> _Exercise requirements_:
Using the data that follows, return exactly the lines from the one that contains "def routeEntry (ws" through the one that contains "(entry, choice). -/", ends included.

┌─ Data under study

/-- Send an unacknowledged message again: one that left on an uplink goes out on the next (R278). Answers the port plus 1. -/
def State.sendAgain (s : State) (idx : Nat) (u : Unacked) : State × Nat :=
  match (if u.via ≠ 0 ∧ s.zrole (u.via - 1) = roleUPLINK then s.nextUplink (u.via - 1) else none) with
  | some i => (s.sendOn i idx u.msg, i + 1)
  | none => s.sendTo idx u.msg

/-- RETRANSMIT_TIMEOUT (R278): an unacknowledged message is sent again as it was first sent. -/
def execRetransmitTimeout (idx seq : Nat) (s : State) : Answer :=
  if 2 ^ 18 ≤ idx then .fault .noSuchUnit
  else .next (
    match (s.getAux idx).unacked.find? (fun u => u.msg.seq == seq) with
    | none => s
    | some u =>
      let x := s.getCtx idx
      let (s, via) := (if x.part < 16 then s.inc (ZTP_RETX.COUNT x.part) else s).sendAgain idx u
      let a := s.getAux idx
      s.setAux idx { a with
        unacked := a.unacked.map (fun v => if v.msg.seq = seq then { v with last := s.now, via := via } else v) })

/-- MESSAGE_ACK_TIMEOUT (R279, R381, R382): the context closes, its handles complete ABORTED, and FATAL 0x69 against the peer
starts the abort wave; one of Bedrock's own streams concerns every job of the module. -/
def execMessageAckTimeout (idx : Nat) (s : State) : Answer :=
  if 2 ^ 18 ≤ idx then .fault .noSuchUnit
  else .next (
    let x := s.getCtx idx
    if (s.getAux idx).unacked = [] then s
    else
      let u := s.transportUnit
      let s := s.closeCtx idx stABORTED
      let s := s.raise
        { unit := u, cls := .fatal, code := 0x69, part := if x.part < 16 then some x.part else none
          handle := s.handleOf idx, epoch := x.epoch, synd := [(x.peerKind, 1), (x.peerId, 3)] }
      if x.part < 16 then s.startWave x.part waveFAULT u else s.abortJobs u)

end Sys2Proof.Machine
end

└─
┌─ Data under study

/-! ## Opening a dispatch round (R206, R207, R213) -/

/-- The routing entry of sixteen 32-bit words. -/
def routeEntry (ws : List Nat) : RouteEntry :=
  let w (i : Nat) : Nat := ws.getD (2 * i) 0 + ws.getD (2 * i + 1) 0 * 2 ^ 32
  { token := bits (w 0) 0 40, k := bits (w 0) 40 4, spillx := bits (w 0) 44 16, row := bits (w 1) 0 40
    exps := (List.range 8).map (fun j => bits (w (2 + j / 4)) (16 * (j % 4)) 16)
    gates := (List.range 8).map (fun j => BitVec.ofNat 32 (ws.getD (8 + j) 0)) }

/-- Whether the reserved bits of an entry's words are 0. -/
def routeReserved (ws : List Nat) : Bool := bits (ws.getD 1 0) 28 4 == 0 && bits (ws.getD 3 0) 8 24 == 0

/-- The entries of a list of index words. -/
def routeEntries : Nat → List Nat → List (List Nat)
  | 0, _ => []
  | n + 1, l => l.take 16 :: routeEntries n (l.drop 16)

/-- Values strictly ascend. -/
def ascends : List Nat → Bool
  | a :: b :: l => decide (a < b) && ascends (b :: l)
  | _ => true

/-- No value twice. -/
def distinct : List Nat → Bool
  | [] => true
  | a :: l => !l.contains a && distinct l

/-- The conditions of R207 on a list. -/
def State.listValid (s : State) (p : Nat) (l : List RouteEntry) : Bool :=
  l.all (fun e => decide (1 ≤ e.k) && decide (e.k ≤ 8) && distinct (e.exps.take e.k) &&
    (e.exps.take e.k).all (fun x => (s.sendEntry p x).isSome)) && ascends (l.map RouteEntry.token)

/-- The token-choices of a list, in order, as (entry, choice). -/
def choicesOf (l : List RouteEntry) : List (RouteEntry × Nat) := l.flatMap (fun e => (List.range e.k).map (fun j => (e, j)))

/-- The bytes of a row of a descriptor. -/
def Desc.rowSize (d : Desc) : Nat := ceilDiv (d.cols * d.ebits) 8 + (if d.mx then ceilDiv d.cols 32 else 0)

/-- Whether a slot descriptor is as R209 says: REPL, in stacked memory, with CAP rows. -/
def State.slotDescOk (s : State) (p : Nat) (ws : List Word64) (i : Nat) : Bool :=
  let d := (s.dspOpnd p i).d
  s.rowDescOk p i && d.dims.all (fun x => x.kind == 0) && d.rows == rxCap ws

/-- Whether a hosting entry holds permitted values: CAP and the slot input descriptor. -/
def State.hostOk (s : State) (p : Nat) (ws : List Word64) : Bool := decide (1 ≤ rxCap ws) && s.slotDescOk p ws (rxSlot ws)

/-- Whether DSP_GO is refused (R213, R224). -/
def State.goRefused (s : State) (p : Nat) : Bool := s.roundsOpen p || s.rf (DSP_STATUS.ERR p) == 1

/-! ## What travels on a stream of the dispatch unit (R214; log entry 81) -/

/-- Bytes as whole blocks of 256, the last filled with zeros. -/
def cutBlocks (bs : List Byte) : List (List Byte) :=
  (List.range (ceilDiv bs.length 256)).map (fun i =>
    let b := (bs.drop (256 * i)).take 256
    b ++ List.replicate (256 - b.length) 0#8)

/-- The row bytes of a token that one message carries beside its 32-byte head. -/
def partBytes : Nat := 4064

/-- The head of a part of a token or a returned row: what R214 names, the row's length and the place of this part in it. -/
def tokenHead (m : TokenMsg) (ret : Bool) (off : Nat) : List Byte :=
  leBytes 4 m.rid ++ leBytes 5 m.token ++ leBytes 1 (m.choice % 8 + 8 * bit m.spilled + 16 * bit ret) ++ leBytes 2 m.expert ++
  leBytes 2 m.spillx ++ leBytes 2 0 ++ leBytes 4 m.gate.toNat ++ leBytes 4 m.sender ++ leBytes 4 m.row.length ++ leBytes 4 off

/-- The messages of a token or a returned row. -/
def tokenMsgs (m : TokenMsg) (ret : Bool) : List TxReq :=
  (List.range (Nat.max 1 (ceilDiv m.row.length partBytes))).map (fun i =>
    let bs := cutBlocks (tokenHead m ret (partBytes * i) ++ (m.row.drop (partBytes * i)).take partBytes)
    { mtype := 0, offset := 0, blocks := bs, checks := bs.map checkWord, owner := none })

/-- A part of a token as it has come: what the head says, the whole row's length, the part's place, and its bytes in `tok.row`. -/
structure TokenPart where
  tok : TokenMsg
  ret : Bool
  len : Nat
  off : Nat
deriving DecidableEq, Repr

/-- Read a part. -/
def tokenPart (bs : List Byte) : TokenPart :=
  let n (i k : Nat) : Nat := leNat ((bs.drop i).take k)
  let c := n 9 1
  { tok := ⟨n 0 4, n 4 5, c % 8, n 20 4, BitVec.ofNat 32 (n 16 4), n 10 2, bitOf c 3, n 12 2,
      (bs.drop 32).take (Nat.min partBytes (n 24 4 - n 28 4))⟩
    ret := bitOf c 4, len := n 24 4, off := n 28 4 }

└─

> _Response area_:
def routeEntry (ws : List Nat) : RouteEntry :=
  let w (i : Nat) : Nat := ws.getD (2 * i) 0 + ws.getD (2 * i + 1) 0 * 2 ^ 32
  { token := bits (w 0) 0 40, k := bits (w 0) 40 4, spillx := bits (w 0) 44 16, row := bits (w 1) 0 40
    exps := (List.range 8).map (fun j => bits (w (2 + j / 4)) (16 * (j % 4)) 16)
    gates := (List.range 8).map (fun j => BitVec.ofNat 32 (ws.getD (8 + j) 0)) }

/-- Whether the reserved bits of an entry's words are 0. -/
def routeReserved (ws : List Nat) : Bool := bits (ws.getD 1 0) 28 4 == 0 && bits (ws.getD 3 0) 8 24 == 0

/-- The entries of a list of index words. -/
def routeEntries : Nat → List Nat → List (List Nat)
  | 0, _ => []
  | n + 1, l => l.take 16 :: routeEntries n (l.drop 16)

/-- Values strictly ascend. -/
def ascends : List Nat → Bool
  | a :: b :: l => decide (a < b) && ascends (b :: l)
  | _ => true

/-- No value twice. -/
def distinct : List Nat → Bool
  | [] => true
  | a :: l => !l.contains a && distinct l

/-- The conditions of R207 on a list. -/
def State.listValid (s : State) (p : Nat) (l : List RouteEntry) : Bool :=
  l.all (fun e => decide (1 ≤ e.k) && decide (e.k ≤ 8) && distinct (e.exps.take e.k) &&
    (e.exps.take e.k).all (fun x => (s.sendEntry p x).isSome)) && ascends (l.map RouteEntry.token)

/-- The token-choices of a list, in order, as (entry, choice). -/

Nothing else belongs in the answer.